**Your task:**
The answer must consist only of the lines from the line with "match s.fibres.look (fibreKey" to the line with "raises COPY_FAULT. -/", both included, exactly as they stand below.

[Stored data]
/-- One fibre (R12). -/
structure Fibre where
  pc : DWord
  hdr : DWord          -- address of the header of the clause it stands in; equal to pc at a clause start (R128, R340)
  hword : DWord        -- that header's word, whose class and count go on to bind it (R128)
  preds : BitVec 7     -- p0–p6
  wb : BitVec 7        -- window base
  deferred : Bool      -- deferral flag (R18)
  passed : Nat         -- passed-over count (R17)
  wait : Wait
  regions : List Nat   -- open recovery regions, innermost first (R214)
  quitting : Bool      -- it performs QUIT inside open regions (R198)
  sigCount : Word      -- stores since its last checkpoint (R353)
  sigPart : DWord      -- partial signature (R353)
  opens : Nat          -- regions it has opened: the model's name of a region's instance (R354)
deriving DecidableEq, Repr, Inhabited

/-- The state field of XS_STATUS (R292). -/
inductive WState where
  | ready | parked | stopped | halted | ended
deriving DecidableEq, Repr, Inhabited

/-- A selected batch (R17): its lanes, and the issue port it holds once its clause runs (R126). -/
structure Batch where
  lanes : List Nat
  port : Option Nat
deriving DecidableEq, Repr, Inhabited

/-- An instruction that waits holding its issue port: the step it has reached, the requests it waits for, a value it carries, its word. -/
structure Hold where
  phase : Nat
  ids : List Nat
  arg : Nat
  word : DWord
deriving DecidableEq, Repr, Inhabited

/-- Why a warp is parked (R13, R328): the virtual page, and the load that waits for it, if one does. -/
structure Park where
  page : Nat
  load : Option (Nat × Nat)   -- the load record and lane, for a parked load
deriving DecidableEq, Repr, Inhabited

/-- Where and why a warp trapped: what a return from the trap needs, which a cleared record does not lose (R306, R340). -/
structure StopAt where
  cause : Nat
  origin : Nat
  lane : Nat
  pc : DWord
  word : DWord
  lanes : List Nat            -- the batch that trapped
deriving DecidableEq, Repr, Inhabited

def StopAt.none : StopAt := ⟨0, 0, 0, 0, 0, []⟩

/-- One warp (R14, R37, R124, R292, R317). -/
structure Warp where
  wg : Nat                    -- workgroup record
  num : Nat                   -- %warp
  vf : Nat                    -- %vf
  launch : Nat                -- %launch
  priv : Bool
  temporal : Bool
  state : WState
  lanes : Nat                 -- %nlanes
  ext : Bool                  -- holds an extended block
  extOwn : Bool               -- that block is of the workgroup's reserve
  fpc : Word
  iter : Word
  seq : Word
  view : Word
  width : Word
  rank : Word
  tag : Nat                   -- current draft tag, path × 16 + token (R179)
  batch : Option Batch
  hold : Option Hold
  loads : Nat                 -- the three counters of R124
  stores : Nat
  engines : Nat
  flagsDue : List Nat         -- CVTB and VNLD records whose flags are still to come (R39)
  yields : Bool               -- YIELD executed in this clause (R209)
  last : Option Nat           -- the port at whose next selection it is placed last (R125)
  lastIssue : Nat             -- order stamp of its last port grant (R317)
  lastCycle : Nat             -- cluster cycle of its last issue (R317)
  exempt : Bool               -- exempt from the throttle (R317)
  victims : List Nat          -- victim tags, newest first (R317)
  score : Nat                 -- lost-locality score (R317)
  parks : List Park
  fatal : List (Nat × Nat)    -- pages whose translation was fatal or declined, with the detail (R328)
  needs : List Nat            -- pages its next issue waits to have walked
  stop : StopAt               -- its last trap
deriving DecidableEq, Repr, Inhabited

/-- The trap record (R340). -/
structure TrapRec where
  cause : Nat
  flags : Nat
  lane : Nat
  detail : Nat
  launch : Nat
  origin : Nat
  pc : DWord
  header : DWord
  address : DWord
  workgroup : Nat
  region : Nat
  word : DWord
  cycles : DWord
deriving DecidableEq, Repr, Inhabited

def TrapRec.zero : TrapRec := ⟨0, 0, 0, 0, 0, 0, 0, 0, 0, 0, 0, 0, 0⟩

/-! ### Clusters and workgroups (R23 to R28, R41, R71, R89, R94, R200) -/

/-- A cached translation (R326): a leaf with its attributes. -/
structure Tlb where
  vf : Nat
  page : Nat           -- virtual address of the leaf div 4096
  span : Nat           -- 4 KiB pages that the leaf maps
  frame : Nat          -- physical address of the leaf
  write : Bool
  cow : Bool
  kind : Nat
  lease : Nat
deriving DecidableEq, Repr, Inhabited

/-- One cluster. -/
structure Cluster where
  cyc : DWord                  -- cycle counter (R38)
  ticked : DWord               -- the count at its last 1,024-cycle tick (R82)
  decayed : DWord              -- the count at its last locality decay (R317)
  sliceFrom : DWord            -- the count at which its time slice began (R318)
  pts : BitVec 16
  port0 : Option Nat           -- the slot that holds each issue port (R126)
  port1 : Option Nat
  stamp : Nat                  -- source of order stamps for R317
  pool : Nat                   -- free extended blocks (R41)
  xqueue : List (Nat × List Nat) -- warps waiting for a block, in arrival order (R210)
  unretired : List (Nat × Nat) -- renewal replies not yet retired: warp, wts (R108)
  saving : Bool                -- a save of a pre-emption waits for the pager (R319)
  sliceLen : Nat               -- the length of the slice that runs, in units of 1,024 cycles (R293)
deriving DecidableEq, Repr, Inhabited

--

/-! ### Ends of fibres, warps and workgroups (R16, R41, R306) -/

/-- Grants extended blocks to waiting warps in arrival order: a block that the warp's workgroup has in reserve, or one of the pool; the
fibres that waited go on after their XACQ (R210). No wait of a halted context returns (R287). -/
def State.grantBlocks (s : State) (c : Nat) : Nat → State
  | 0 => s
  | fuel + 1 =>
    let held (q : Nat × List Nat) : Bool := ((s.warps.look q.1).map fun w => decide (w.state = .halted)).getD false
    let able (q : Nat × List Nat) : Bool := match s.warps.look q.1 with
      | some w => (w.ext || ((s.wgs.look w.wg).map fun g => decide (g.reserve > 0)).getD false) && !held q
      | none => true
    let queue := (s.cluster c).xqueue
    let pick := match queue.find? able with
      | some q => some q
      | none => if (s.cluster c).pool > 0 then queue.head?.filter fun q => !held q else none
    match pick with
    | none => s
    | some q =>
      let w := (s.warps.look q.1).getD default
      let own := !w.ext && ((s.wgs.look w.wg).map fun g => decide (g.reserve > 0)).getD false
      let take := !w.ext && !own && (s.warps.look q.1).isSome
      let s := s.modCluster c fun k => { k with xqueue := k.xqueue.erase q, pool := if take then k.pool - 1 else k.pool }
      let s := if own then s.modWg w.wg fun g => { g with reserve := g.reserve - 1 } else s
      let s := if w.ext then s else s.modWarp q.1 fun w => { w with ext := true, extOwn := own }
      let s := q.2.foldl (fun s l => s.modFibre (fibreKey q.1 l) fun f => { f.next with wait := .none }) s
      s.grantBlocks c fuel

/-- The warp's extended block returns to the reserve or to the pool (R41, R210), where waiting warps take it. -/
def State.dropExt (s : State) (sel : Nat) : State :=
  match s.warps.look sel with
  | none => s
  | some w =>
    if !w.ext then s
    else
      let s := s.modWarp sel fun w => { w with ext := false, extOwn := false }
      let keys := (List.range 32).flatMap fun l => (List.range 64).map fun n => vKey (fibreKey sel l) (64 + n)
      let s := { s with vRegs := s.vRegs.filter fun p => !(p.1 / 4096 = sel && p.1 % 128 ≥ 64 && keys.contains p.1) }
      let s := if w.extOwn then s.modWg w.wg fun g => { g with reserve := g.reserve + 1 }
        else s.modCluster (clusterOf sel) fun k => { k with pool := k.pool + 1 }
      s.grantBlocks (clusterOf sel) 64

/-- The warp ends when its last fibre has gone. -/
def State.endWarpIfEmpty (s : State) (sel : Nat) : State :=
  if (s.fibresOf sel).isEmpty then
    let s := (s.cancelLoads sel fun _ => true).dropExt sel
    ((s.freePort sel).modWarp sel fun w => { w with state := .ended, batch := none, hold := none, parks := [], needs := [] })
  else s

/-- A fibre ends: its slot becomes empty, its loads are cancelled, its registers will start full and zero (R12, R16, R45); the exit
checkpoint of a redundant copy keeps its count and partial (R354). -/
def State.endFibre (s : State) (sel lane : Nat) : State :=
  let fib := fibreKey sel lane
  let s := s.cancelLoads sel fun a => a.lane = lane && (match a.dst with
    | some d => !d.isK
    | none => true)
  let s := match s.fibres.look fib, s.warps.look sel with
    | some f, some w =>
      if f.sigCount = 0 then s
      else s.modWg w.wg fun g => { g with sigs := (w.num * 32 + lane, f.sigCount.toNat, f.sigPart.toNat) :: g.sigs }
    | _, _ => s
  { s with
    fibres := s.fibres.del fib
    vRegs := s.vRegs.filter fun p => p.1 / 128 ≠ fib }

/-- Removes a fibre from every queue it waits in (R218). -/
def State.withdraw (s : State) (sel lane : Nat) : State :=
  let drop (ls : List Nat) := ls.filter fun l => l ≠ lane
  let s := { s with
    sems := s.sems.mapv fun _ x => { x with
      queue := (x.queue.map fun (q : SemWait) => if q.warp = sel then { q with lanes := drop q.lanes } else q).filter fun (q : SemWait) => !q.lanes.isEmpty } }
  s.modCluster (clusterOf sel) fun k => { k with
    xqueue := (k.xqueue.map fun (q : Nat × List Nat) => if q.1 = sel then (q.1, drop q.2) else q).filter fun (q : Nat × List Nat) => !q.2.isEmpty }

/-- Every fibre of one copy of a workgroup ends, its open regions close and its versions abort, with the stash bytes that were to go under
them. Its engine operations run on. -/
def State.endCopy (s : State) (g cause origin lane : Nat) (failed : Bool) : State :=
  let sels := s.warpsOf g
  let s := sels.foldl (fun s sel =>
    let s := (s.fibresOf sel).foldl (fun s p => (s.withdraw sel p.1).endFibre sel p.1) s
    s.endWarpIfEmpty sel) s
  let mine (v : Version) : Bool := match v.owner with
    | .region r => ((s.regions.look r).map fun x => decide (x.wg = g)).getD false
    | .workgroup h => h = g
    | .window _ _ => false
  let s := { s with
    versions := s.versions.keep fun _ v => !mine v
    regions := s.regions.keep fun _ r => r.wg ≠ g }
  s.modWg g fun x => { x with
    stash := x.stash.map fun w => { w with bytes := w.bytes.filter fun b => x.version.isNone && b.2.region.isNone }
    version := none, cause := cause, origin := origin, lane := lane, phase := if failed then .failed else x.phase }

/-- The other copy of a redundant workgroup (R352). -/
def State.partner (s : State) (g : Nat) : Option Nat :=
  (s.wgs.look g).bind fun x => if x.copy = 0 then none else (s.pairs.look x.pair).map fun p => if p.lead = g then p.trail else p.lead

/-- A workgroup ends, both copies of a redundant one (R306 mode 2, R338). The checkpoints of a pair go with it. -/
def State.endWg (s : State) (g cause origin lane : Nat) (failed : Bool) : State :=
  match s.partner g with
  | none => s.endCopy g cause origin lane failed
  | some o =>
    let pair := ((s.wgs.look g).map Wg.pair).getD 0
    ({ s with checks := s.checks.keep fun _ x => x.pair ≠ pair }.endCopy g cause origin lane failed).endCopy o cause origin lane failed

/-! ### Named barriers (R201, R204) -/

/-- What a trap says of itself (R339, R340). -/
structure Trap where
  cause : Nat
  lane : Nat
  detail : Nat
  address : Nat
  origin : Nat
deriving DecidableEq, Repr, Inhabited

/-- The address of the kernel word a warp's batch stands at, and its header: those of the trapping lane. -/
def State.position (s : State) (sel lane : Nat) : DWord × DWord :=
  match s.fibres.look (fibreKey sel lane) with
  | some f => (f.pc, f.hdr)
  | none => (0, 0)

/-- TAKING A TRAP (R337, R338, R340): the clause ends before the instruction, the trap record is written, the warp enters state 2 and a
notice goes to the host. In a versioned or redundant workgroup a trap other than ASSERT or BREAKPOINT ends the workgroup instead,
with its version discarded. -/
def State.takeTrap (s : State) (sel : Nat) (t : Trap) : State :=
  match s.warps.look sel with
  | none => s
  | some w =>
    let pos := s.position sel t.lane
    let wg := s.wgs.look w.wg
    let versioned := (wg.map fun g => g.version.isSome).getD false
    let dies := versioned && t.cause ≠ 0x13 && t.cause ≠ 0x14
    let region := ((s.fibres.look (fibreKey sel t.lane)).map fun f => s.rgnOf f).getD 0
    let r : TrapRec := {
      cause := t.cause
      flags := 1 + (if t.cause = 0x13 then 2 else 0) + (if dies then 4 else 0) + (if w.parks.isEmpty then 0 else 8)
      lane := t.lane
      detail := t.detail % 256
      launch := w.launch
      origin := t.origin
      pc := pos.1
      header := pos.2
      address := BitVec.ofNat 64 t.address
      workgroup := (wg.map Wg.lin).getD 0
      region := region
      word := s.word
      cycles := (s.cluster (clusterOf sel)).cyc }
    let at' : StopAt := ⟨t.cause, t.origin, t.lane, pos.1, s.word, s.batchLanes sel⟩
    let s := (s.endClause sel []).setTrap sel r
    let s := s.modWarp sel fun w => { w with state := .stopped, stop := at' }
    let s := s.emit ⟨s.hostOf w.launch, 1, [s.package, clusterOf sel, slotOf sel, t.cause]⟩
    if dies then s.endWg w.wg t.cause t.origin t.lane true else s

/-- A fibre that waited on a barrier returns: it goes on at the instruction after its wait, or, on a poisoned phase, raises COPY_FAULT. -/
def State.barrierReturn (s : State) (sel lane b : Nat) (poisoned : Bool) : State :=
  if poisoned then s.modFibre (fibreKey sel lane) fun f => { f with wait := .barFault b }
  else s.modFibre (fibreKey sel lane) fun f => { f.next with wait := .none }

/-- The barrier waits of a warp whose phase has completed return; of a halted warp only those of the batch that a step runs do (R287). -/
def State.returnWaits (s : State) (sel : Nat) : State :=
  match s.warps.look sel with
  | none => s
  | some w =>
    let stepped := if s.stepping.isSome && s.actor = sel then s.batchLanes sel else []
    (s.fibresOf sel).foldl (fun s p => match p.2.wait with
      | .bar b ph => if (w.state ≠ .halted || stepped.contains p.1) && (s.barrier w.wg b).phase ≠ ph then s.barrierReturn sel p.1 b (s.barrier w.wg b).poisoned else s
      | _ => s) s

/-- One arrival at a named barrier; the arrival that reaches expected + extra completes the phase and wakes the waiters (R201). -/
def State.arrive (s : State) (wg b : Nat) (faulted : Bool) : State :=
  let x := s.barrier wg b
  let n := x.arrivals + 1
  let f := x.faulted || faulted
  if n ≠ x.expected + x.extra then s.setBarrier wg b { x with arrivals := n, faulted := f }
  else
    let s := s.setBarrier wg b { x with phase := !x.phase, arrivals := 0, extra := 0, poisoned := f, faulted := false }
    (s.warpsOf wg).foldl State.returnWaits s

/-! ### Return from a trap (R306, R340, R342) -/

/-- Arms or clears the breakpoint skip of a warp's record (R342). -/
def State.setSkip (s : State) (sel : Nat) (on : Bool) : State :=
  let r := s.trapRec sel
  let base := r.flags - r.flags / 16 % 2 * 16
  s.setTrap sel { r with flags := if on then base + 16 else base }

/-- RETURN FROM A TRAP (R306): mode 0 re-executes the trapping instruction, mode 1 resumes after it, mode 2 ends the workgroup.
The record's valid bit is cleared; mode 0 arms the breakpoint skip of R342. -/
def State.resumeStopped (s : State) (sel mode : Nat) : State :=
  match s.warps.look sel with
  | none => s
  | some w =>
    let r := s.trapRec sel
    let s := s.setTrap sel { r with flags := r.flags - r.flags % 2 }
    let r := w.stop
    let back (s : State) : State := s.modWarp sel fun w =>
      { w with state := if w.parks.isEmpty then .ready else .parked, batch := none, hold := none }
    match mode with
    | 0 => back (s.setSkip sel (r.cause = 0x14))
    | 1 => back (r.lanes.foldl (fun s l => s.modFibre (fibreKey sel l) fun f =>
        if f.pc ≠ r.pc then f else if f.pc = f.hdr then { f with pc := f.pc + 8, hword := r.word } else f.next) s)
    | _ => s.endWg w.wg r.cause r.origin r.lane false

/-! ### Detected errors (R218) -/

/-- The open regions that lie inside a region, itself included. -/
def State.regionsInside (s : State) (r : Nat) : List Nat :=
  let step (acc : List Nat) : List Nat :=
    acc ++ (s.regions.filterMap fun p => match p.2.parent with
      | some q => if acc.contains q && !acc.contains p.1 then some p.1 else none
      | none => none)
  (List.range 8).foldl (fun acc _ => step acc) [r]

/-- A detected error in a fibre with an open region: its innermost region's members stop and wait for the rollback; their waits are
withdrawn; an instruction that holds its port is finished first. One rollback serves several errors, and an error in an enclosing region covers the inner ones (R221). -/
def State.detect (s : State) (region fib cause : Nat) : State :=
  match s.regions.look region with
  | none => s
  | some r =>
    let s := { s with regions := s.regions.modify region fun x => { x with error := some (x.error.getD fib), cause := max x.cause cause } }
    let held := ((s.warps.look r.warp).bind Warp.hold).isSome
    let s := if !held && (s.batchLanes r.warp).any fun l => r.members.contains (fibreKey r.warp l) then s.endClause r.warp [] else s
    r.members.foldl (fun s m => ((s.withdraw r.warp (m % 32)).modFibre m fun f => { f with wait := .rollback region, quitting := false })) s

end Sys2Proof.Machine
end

**Reply to the task:**
  match s.fibres.look (fibreKey sel lane) with
  | some f => (f.pc, f.hdr)
  | none => (0, 0)

/-- TAKING A TRAP (R337, R338, R340): the clause ends before the instruction, the trap record is written, the warp enters state 2 and a
notice goes to the host. In a versioned or redundant workgroup a trap other than ASSERT or BREAKPOINT ends the workgroup instead,
with its version discarded. -/
def State.takeTrap (s : State) (sel : Nat) (t : Trap) : State :=
  match s.warps.look sel with
  | none => s
  | some w =>
    let pos := s.position sel t.lane
    let wg := s.wgs.look w.wg
    let versioned := (wg.map fun g => g.version.isSome).getD false
    let dies := versioned && t.cause ≠ 0x13 && t.cause ≠ 0x14
    let region := ((s.fibres.look (fibreKey sel t.lane)).map fun f => s.rgnOf f).getD 0
    let r : TrapRec := {
      cause := t.cause
      flags := 1 + (if t.cause = 0x13 then 2 else 0) + (if dies then 4 else 0) + (if w.parks.isEmpty then 0 else 8)
      lane := t.lane
      detail := t.detail % 256
      launch := w.launch
      origin := t.origin
      pc := pos.1
      header := pos.2
      address := BitVec.ofNat 64 t.address
      workgroup := (wg.map Wg.lin).getD 0
      region := region
      word := s.word
      cycles := (s.cluster (clusterOf sel)).cyc }
    let at' : StopAt := ⟨t.cause, t.origin, t.lane, pos.1, s.word, s.batchLanes sel⟩
    let s := (s.endClause sel []).setTrap sel r
    let s := s.modWarp sel fun w => { w with state := .stopped, stop := at' }
    let s := s.emit ⟨s.hostOf w.launch, 1, [s.package, clusterOf sel, slotOf sel, t.cause]⟩
    if dies then s.endWg w.wg t.cause t.origin t.lane true else s

/-- A fibre that waited on a barrier returns: it goes on at the instruction after its wait, or, on a poisoned phase, raises COPY_FAULT. -/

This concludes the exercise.